[[ Records shown open ]]
/-- Reset controller, power domains, clocks, rails, temperatures, pins. -/
structure ResetSide where
  phase    : ResetPhase := .load
  short    : Bool := false
  cause    : Nat := 0
  causes   : Nat := 1
  idle     : List Nat := []
  coreRun  : Bool := false
  coreHeld : Bool := false
  /-- CLK_MCC and CLK_CAN are present and within limits, and CLK_MCC locked (R509). -/
  mccClock : Bool := true
  /-- The internal reset has lasted its 8,192 cycles while SYSRST_N stays asserted (R485). -/
  due      : Bool := false
  loadDone : Bool := false
  optFault : Bool := false
  powered  : Nat := 0
  offFault : Nat := 0
  offReq   : Nat := 0
  blockReset : List Nat := []
  pgFaults : List (Nat × Nat) := []
  repower  : List Nat := []
  clocks   : Nat := 0x7ff
  rails    : List Nat := [750, 800, 1100, 1800, 1200, 750, 900, 1200, 1800, 750]
  node     : Nat := 1
  options  : Options := {}
  pwrgd    : Bool := true
  porst    : Bool := false
  pfail    : Bool := false
  sysrst   : Bool := false
  twinPresent : Bool := false
  dumpReset : Bool := false
  deriving DecidableEq, Repr


/-! ## Queue pairs (chapter 4) -/

/-- Context states (Table 4.5). -/
inductive QpSt | free | shadow | connecting | serving | error | closing
  deriving DecidableEq, Repr

/-- A READ response packet waiting to be sent (R110, R114): its PSN, the PSN of the request, key, region offset. -/
structure RespPkt where
  psn   : Nat
  first : Nat
  key   : Nat
  va    : Nat
  last  : Bool
  data  : Bytes
  deriving DecidableEq, Repr

/-- A queue pair context (Table 4.5) with what the responder keeps beside it: the NAK sent for EPSN (R108), the
message in progress (remaining bytes, key, next address, R110), a spray NAK pending, time of the last CNP, completed PSNs not
yet acknowledged with what each asks for, READ responses to send. -/
structure Qp where
  st      : QpSt := .free
  spray   : Bool := false
  pmtu    : Nat := 0
  respRes : Nat := 0
  host    : Nat := 0
  tenant  : Nat := 0
  remoteQpn : Nat := 0
  epsn    : Nat := 0
  msn     : Nat := 0
  ackPsn  : Nat := 0
  lastError : Nat := 0
  pcp     : Nat := 0
  vlan    : Option Nat := none
  dscp    : Nat := 0
  ipv6    : Bool := false
  lossless : Bool := false
  port    : Nat := 0
  udpSrc  : Nat := 0
  remoteIp : Nat := 0
  remoteMac : Nat := 0
  lastImm : Nat := 0
  lastRx  : Nat := 0
  rate    : Nat := 100000
  target  : Nat := 100000
  alpha   : Nat := 1024
  stage   : Nat := 0
  bitmap  : Nat := 0
  ring    : List (Nat × Nat) := []
  nakSent : Bool := false
  msgLeft : Nat := 0
  msgKey  : Nat := 0
  msgVa   : Nat := 0
  sprayNak : Option (Nat × Nat) := none
  cnpAt   : Option Nat := none
  sprayDirty : Bool := false
  done    : List (Nat × Nat) := []
  responses : List RespPkt := []
  commId  : Nat := 0
  ownDreq : Bool := false
  adopted : Bool := false
  deriving DecidableEq, Repr

/-- The RoCEv2 side: own contexts by QPN[15:0], shadows and adopted contexts by QPN, the on-chip cache (least
recently used first), packets held for a context (per port group), fetches running. -/
structure RcSide where
  own     : Tbl Qp := []
  shadows : Tbl Qp := []
  cache   : List Nat := []
  held    : List (Nat × RcPacket) := []
  fetching : List Nat := []
  waitShadow : List (Nat × Nat) := []
  parked  : List RcPacket := []
  deriving DecidableEq, Repr

/-! ## The whole -/

/-- The Steoc. -/
structure State where
  host  : HostSide := {}
  rc    : RcSide := {}
  per   : Persist := {}
  eng   : Engine := {}
  tier  : TierSide := {}
  cs    : SliceSide := {}
  dram  : DramSide := {}
  nand  : NandSide := {}
  fix   : FixSide := {}
  cp    : CpSide := {}
  rec_  : RecallSide := {}
  snap  : SnapSide := {}
  md    : ModeSide := {}
  keys  : KeySide := {}
  fieth : FiethSide := {}
  ports : Tbl Port := []
  pres  : PresSide := {}
  rmq   : RecSide := {}
  rst   : ResetSide := {}
  dict  : Tbl Nat := []
  /-- Posted configuration in force (R28), keyed dictionary key × 256 + unit. -/
  force : Tbl Nat := []
  rtc   : Nat := 0
  /-- MODEL: how many free values have been drawn. -/
  freeCtr : Nat := 0
  /-- MODEL: everything sent so far. -/
  outbox : List Out := []
  /-- The commands waiting, first in, first out. -/
  pending : List Instr := []
  deriving DecidableEq, Repr

/-- The machine right after a power-on reset (R485): mode Recall, the option load about to run (R496), everything
volatile at its default, media not yet formatted, the first pair incarnation taken (R335). -/
def State.reset : State := { dict := [(0x210004, 1)] }

end Sys2Proof.Machine
end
[[ Records shown closed ]]
** Assignment **
Copy every record exactly, leaving each line intact.

** Expected answer **
/-- Reset controller, power domains, clocks, rails, temperatures, pins. -/
structure ResetSide where
  phase    : ResetPhase := .load
  short    : Bool := false
  cause    : Nat := 0
  causes   : Nat := 1
  idle     : List Nat := []
  coreRun  : Bool := false
  coreHeld : Bool := false
  /-- CLK_MCC and CLK_CAN are present and within limits, and CLK_MCC locked (R509). -/
  mccClock : Bool := true
  /-- The internal reset has lasted its 8,192 cycles while SYSRST_N stays asserted (R485). -/
  due      : Bool := false
  loadDone : Bool := false
  optFault : Bool := false
  powered  : Nat := 0
  offFault : Nat := 0
  offReq   : Nat := 0
  blockReset : List Nat := []
  pgFaults : List (Nat × Nat) := []
  repower  : List Nat := []
  clocks   : Nat := 0x7ff
  rails    : List Nat := [750, 800, 1100, 1800, 1200, 750, 900, 1200, 1800, 750]
  node     : Nat := 1
  options  : Options := {}
  pwrgd    : Bool := true
  porst    : Bool := false
  pfail    : Bool := false
  sysrst   : Bool := false
  twinPresent : Bool := false
  dumpReset : Bool := false
  deriving DecidableEq, Repr


/-! ## Queue pairs (chapter 4) -/

/-- Context states (Table 4.5). -/
inductive QpSt | free | shadow | connecting | serving | error | closing
  deriving DecidableEq, Repr

/-- A READ response packet waiting to be sent (R110, R114): its PSN, the PSN of the request, key, region offset. -/
structure RespPkt where
  psn   : Nat
  first : Nat
  key   : Nat
  va    : Nat
  last  : Bool
  data  : Bytes
  deriving DecidableEq, Repr

/-- A queue pair context (Table 4.5) with what the responder keeps beside it: the NAK sent for EPSN (R108), the
message in progress (remaining bytes, key, next address, R110), a spray NAK pending, time of the last CNP, completed PSNs not
yet acknowledged with what each asks for, READ responses to send. -/
structure Qp where
  st      : QpSt := .free
  spray   : Bool := false
  pmtu    : Nat := 0
  respRes : Nat := 0
  host    : Nat := 0
  tenant  : Nat := 0
  remoteQpn : Nat := 0
  epsn    : Nat := 0
  msn     : Nat := 0
  ackPsn  : Nat := 0
  lastError : Nat := 0
  pcp     : Nat := 0
  vlan    : Option Nat := none
  dscp    : Nat := 0
  ipv6    : Bool := false
  lossless : Bool := false
  port    : Nat := 0
  udpSrc  : Nat := 0
  remoteIp : Nat := 0
  remoteMac : Nat := 0
  lastImm : Nat := 0
  lastRx  : Nat := 0
  rate    : Nat := 100000
  target  : Nat := 100000
  alpha   : Nat := 1024
  stage   : Nat := 0
  bitmap  : Nat := 0
  ring    : List (Nat × Nat) := []
  nakSent : Bool := false
  msgLeft : Nat := 0
  msgKey  : Nat := 0
  msgVa   : Nat := 0
  sprayNak : Option (Nat × Nat) := none
  cnpAt   : Option Nat := none
  sprayDirty : Bool := false
  done    : List (Nat × Nat) := []
  responses : List RespPkt := []
  commId  : Nat := 0
  ownDreq : Bool := false
  adopted : Bool := false
  deriving DecidableEq, Repr

/-- The RoCEv2 side: own contexts by QPN[15:0], shadows and adopted contexts by QPN, the on-chip cache (least
recently used first), packets held for a context (per port group), fetches running. -/
structure RcSide where
  own     : Tbl Qp := []
  shadows : Tbl Qp := []
  cache   : List Nat := []
  held    : List (Nat × RcPacket) := []
  fetching : List Nat := []
  waitShadow : List (Nat × Nat) := []
  parked  : List RcPacket := []
  deriving DecidableEq, Repr

/-! ## The whole -/

/-- The Steoc. -/
structure State where
  host  : HostSide := {}
  rc    : RcSide := {}
  per   : Persist := {}
  eng   : Engine := {}
  tier  : TierSide := {}
  cs    : SliceSide := {}
  dram  : DramSide := {}
  nand  : NandSide := {}
  fix   : FixSide := {}
  cp    : CpSide := {}
  rec_  : RecallSide := {}
  snap  : SnapSide := {}
  md    : ModeSide := {}
  keys  : KeySide := {}
  fieth : FiethSide := {}
  ports : Tbl Port := []
  pres  : PresSide := {}
  rmq   : RecSide := {}
  rst   : ResetSide := {}
  dict  : Tbl Nat := []
  /-- Posted configuration in force (R28), keyed dictionary key × 256 + unit. -/
  force : Tbl Nat := []
  rtc   : Nat := 0
  /-- MODEL: how many free values have been drawn. -/
  freeCtr : Nat := 0
  /-- MODEL: everything sent so far. -/
  outbox : List Out := []
  /-- The commands waiting, first in, first out. -/
  pending : List Instr := []
  deriving DecidableEq, Repr

/-- The machine right after a power-on reset (R485): mode Recall, the option load about to run (R496), everything
volatile at its default, media not yet formatted, the first pair incarnation taken (R335). -/
def State.reset : State := { dict := [(0x210004, 1)] }

end Sys2Proof.Machine
end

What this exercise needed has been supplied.